As can be seen from above, you will get the token for jupyter notebook from the log. If the reverse tunnel port is enabled, you will get a login node port. Replace the 8888 with the new port number, you will get the external jupyter link. (In this case, http://stampede2.tacc.utexas.edu:19292/?token=fee57b8bf77dc608fc32ecf6ad8d85a70467d84cf52b439d). In the meanwhile, another port will also be open for the status page, the port number is new port number + 1.

When MsPass is running, check the task status using:

showq | grep mspass

To stop the MsPass task, you can simply wait till the end of the run time, or explicitly cancel the task using:

scancel {JOBID}

Single Node

Let’s first look at the single_node.sh, it is for setting up a standalone instance with the mongodb server, dask scheduler and worker, and the jupyter frontend all on a single node.

The script first setup some environment variables for HPCs:

#SBATCH -J mspass           # Job name
#SBATCH -o mspass.o%j       # Name of stdout output file
#SBATCH -p skx-dev          # Queue (partition) name
#SBATCH -N 1                # Total # of nodes (must be 1 for serial)
#SBATCH -n 1                # Total # of mpi tasks (should be 1 for serial)
#SBATCH -t 02:00:00         # Run time (hh:mm:ss)
#SBATCH -A MsPASS           # Allocation name (req'd if you have more than 1)

You might want to change some of these fields to your own interest. Note: the queue name and allocation name here refer to TACC Slurm Queues and TACC Allocation.

Then the script sets the work directory and the singularity image to use:

WORK_DIR=$SCRATCH/mspass/single_workdir
MSPASS_CONTAINER=$WORK2/mspass/mspass_latest.sif
DB_PATH='scratch'

Make sure that you have set the WORK_DIR value to a dedicated directory to store all runtime data, and also set the MSPASS_CONTAINER to the singularity image you created. For the DB_PATH, there are two options: 'scratch' and 'tmp'. 'scratch' saves the DB data to a shared filesystem, 'tmp' saves the DB data to a local filesystem. For more details, please refer to TACC user guide.

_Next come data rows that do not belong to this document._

-- ==== Sys2Proof/Machine/Schedule.lean ====
section
/-! DEFINITION. Launches (R266-R268, R274), the take and the split of records (R272, R347), the start of a work-group
(R127, R270, R277), stealing (R273), time slices and aging (R279, R280), and the end of a work-group (R173, R275). -/

namespace Sys2Proof.Machine

/-! ## Resources (R127, R129) -/

/-- Work-groups on a core. -/
def State.resident (s : State) (core : Nat) : List (Nat × Wg) := s.wgs.filter fun w => w.2.core == core

/-- The context has a work-group on the core. -/
def State.ctxOn (s : State) (core ctx : Nat) : Bool := (s.resident core).any fun w => w.2.ctx == ctx

/-- Two ranges share an address. -/
def overlap (a n b m : Nat) : Bool := decide (a < b + m) && decide (b < a + n)

/-- Private area of a whole work-group (R129). -/
def Wg.areas (w : Wg) : Nat := w.hdr.groups * w.hdr.area

/-- Private areas of a context in use: those of resident and of saved work-groups. -/
def State.privUsed (s : State) (ctx : Nat) : List (Nat × Nat) :=
  (s.wgs.filter fun w => w.2.ctx == ctx).map (fun w => (w.2.privb.toNat, w.2.areas)) ++
    (s.ctx ctx).images.map fun i => (i.2.wg.privb.toNat, i.2.wg.areas)

/-- A free range for the private areas of a work-group. (DEDUCED, log 44) -/
def State.privFree (s : State) (ctx : Nat) (h : Header) (privb : Nat) : Bool :=
  let n := h.groups * h.area
  let c := s.ctx ctx
  n == 0 || privb % 128 == 0 && decide (c.privVa.toNat ≤ privb) && decide (privb + n ≤ c.privVa.toNat + c.privLen) &&
    !((s.privUsed ctx).any fun u => overlap privb n u.1 u.2)

/-- What a work-group takes on the core is free where the placement says (R127). -/
def State.coreFree (s : State) (core : Nat) (h : Header) (p : Placement) : Bool :=
  let ws := s.resident core
  let used := ws.flatMap fun w => w.2.slots
  let bars := (s.cluster (clusterOf core)).bars
  decide (p.slots.length = h.groups) && p.slots.eraseDups == p.slots &&
    (p.slots.all fun k => decide (k < 32) && !used.contains k) &&
    decide ((ws.map fun w => w.2.hdr.vectors).sum + h.vectors ≤ 1024) &&
    p.spb % 128 == 0 && decide (p.spb + h.spadSize ≤ 262144) &&
    !(ws.any fun w => overlap p.spb h.spadSize w.2.spb w.2.hdr.spadSize) &&
    decide (p.bb < 16) && decide (p.bb + h.bars ≤ 16) &&
    (List.range h.bars).all fun i => (tgetD bars (p.bb + i) {}).holder.isNone

/-- The work-group fits (R127). -/
def State.fits (s : State) (core ctx : Nat) (h : Header) (p : Placement) : Bool :=
  s.coreFree core h p && s.privFree ctx h p.privb.toNat

/-! ## The start of a work-group (R24, R270) -/

/-- Extent `k` holds field `k` of a WID. -/
def fieldIn (h : Header) (e wid k : Nat) : Bool :=
  decide (wid / 2 ^ h.bits k % 2 ^ h.widths.getD k 0 < extentOf e k)

/-- Starting mask of group `j` of the work-group whose lowest WID is `base` (R24). -/
def startMask (h : Header) (e base j : Nat) : Mask :=
  maskOf ((List.range 96).filter fun i =>
    decide (96 * j + i < 2 ^ h.wgBits) &&
      (List.range h.widths.length).all fun k => fieldIn h e (base + 96 * j + i) k)

/-- Some lane of the work-group lies within the extents. -/
def runs (h : Header) (e base : Nat) : Bool :=
  ((List.range h.widths.length).all fun k => decide (k < h.place) || fieldIn h e base k) &&
    (List.range h.groups).any fun j => startMask h e base j != 0

/-- A group at its start (R11, R20). (DESIGN CHOICE, log 4) -/
def startGroup (w : Nat) (x : Wg) (j : Nat) (m : Mask) : Group :=
  let base := x.base.toNat + 96 * j
  { wg := w, idx := j
    a := { st := .run, pc := x.hdr.entry, owned := m, active := m, bank := m }
    regs := { s := tset (tset [] 0 (x.frame.setWidth 32)) 1 ((x.frame >>> 32).setWidth 32)
              seed := perLane fun i => BitVec.ofNat 32 (base + i) ^^^ 0x9E3779B9 } }

/-- The barriers of a work-group at its start (R139). -/
def State.startBars (s : State) (cl bb n w expa : Nat) : State :=
  (List.range n).foldl (fun s i => s.setBar cl (bb + i) { holder := some w, expa := expa }) s

/-- A core that no work-group is on takes the package's cycle when one is placed on it: no clock of the work-group counts earlier
cycles (R21). (DESIGN CHOICE, log 91) -/
def State.roused (s : State) (core : Nat) : State :=
  if (s.resident core).isEmpty then
    s.modCore core fun c => { c with
      busyA := c.busyA - (s.cycles - c.cycles), busyB := c.busyB - (s.cycles - c.cycles), cycles := s.cycles }
  else s

/-- A work-group starts on a core: the acquire of R277, its resources and its groups (R270). -/
def State.startWg (s : State) (core : Nat) (r : PRec) (h : Header) (e : Nat) (p : Placement) : State :=
  let (w, s) := (s.roused core).fresh
  let s := s.acquire core r.ctx
  let base := (r.wlo <<< h.wgBits).toNat
  let js := (List.range h.groups).filter fun j => startMask h e base j != 0
  let key (j : Nat) : Nat := 32 * core + p.slots.getD j 0
  let x : Wg :=
    { ctx := r.ctx, core := core, hdr := h, code := r.code, frame := r.frame, ext := r.ext, index := r.wlo, jadr := r.jadr
      lch := r.lch, prio := r.prio, spb := p.spb, bb := p.bb, privb := p.privb, groups := js.map key, slots := p.slots }
  let s := s.setWg w x
  let s := s.setSpad core p.spb (List.replicate h.spadSize 0) none
  let s := s.startBars (clusterOf core) p.bb h.bars w js.length
  let s := js.foldl (fun s j => s.setGrp (key j) (startGroup w x j (startMask h e base j))) s
  s.modCore core fun c => { c with sliced := c.sliced.filter fun k => k == r.ctx }

/-- Starts the first work-group of a record, or skips it (R270). None: the decrement of a skipped one waits. -/
def State.startFirst (s : State) (core : Nat) (r : PRec) (h : Header) (e : Nat) (p : Placement) : Option State :=
  let base := r.wlo <<< h.wgBits
  if runs h e base.toNat then some (s.startWg core r h e p) else s.decrement core r.ctx r.jadr r.lch base

/-! ## The check of a record at its take (R347) -/

/-- What the reads at a take find. -/
inductive Vet where
  | ok (h : Header) (e : Nat)
  | wait
  | bad (cause : Cause) (info : Word)

/-- The header and the extents of a record, and the checks of R347 where they are due. (DEDUCED, log 46) -/
def State.vet (s : State) (r : PRec) : Vet :=
  match r.bad with
  | some o => .bad Code.ILLFLD (BitVec.ofNat 32 (0xC0000000 + o))
  | none =>
    match s.homeRead r.ctx r.code.toNat 64 with
    | .wait => .wait
    | .bad k => .bad k 0
    | .ok hb =>
      match headerBad (leNat hb) with
      | some o => .bad Code.ILLFLD (BitVec.ofNat 32 o)
      | none =>
        match s.homeRead r.ctx r.ext.toNat 32 with
        | .wait => .wait
        | .bad k => .bad k 0
        | .ok eb =>
          let h := headerOf (leNat hb)
          match (if r.check then extentBad h (leNat eb) else none) with
          | some k => .bad Code.ILLFLD (BitVec.ofNat 32 (0x80000000 + 4 * k))
          | none =>
            if r.check && r.overflows h then .bad Code.WIDOVF 0xC0000018 else .ok h (leNat eb)

/-- The header and the extents of a record have been read. -/
def State.vetted (s : State) (r : PRec) : State := (s.afterRead r.ctx r.code.toNat 64).afterRead r.ctx r.ext.toNat 32

/-- A record that failed its checks is posted as a notice (R347). (DEDUCED, log 46) -/
def State.dropRecord (s : State) (r : PRec) (k : Cause) (info : Word) : State :=
  (s.vetted r).errRecord r.ctx 1 k 0 0 0 info

/-! ## Choice and split (R272, R279) -/

/-- Records of the context may start work-groups (R283). -/
def State.running (s : State) (ctx : Nat) : Bool := (s.ctx ctx).st == CtxSt.run

/-- Index of the record that a core takes from one of its deques. -/
def State.pick (s : State) (core lv : Nat) : Option Nat :=
  let c := s.core core
  let q := c.deque lv
  match q.findIdx? fun r => s.running r.ctx with
  | none => none
  | some i =>
    let x := (q.getD i {}).ctx
    if c.sliced.contains x then
      match q.findIdx? fun r => s.running r.ctx && r.ctx != x with
      | some j => some j
      | none => some i
    else some i

/-- Level and index of the record that a core takes. (DEDUCED, log 48) -/
def State.candidate (s : State) (core : Nat) : Option (Nat × Nat) :=
  [3, 2, 1, 0].findSome? fun lv => (s.pick core lv).map fun i => (lv, i)

/-- The upper part of a record of which the first `n` work-groups are taken. -/
def PRec.upper (r : PRec) (n : Nat) : PRec :=
  { r with wlo := r.wlo + BitVec.ofNat 64 n, wcnt := r.wcnt - n, check := false }

/-- The lower part. -/
def PRec.lower (r : PRec) (n : Nat) : PRec := { r with wcnt := n, check := false }

/-- Work-groups that a taker takes of a record; a full deque leaves all but one (R272). -/
def PRec.share (r : PRec) (room : Bool) : Nat := if room then (r.wcnt + 1) / 2 else 1

/-- Record `i` of a deque is taken, but for the part that stays in its place. -/
def Core.takeAt (c : Core) (lv i n : Nat) : Core :=
  let q := c.deque lv
  match q[i]? with
  | none => c
  | some r => c.setDeque lv (if n < r.wcnt then setAt q i (r.upper n) else dropAt q i)

/-- The rest of a taken range goes to the head of the taker's deque (R272). -/
def State.pushRest (s : State) (core lv : Nat) (r : PRec) : State :=
  if r.wcnt ≤ 1 then s else s.pushHead core lv (r.upper 1)

/-- A core takes `n` work-groups of a record from a deque (its own or a victim's) and starts the first. -/
def State.takeRange (s : State) (core from_ lv i n : Nat) (r : PRec) (h : Header) (e : Nat) (p : Placement) :
    Option State :=
  let s := ((s.vetted r).modCore from_ fun c => c.takeAt lv i n).pushRest core lv (r.lower n)
  s.startFirst core (r.lower n) h e p

/-! ## LAUNCH_QUEUE_TAIL_WRITE, LAUNCH_TAKE (R266, R268, R274) -/

/-- A queue that its configuration word makes usable. -/
def usable (base : Dword) (cfg : Word) : Option (Dword × Word) := if 4 ≤ sizeOf cfg then some (base, cfg) else none

/-- LAUNCH_QUEUE_TAIL_WRITE (R266): the first such write takes the queues' configurations (R288). -/
def execLaunchQueueTailWrite (ctx : Nat) (tail : Word) (s : State) : Host.Outcome State Fault Refusal :=
  .next (match tget s.ctxs ctx with
    | none => s
    | some c =>
      let c := { c with tail := tail }
      s.setCtx ctx (if c.cfgDue then
        { c with cfgDue := false, lqUse := usable c.lqbase c.lqcfg, eqUse := usable c.eqbase c.eqcfg }
      else c))

/-- TAIL as the device reads it: at most 2^LQ ahead of DONE (R266). -/
def Ctx.tailRead (c : Ctx) (cfg : Word) : Word :=
  if 2 ^ sizeOf cfg < (c.tail - c.done).toNat then c.done + BitVec.ofNat 32 (2 ^ sizeOf cfg) else c.tail

/-- A core is in a core set: bit i of CSET stands for the cores of cluster i (R274). -/
def inSet (cset : BitVec 128) (core : Nat) : Bool := cset.getLsbD (clusterOf core)

/-- The first core of the set at or above the pointer, wrapping (R274). -/
def Ctx.nextCore (c : Ctx) : Option Nat :=
  match (List.range 100).find? fun k => c.cset.getLsbD ((c.place / 32 + k) % 100) with
  | none => none
  | some k =>
    if k = 0 then some c.place
    else some (32 * ((c.place / 32 + k) % 100))

/-- The clock of a core's island runs: two clusters an island, thirteen islands a die (R296). -/
def islandOf (core : Nat) : Nat := 13 * (core / 800) + core % 800 / 64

The script enables external access to the jupyter webpage by creating reverse tunnel port:

for i in `seq 4`; do
    ssh -q -f -g -N -R $LOGIN_PORT:$NODE_HOSTNAME:8888 login$i
    ssh -q -f -g -N -R $STATUS_PORT:$NODE_HOSTNAME:8787 login$i
done

The code above creates one tunnel for each login node so that the users can just connect to stampede.tacc to visit the jupyter notebook and the status page. If you are not using a TACC machine, you might need to modify or delete this part to run on your own HPC environment.

Distributed Node

To run MsPass on a distributed cluster, use the distributed_node script.

As the single node script, the distribute node script also does setup at the beggining:

#SBATCH -J mspass           # Job name
#SBATCH -o mspass.o%j       # Name of stdout output file
#SBATCH -p skx-dev          # Queue (partition) name
#SBATCH -N 3                # Total # of nodes (must be 1 for serial)
#SBATCH -n 3                # Total # of mpi tasks (should be 1 for serial)
#SBATCH -t 02:00:00         # Run time (hh:mm:ss)
#SBATCH -A MsPASS           # Allocation name (req'd if you have more than 1)

The main difference here is the number of nodes and mpi tasks should be set to more than 1. One can set these two value to any number, but a larger number might result in longer waiting time in queue.

Here are some variables special for distributed node script:

HOSTNAME_BASE='stampede2.tacc.utexas.edu'
DB_SHARDING=true
SHARD_DATABASE="usarraytest"
SHARD_COLLECTIONS=(
    "arrival:_id"
)

HOSTNAME_BASE is used to get the address of each node, make sure you set this value correctly according to the HPC cluster you use.

DB_SHARDING indicate whether the sharding is in use or not.

SHARD_DATABASE and SHARD_COLLECTIONS are used for the MongoDB's Sharding feature, indicating the database, collection and index you want to use for sharding. One can also skip these two variables and set the sharding through mongodb commands. Please refer to the section MongoDB Shared Cluster Server above for more detailed instructions.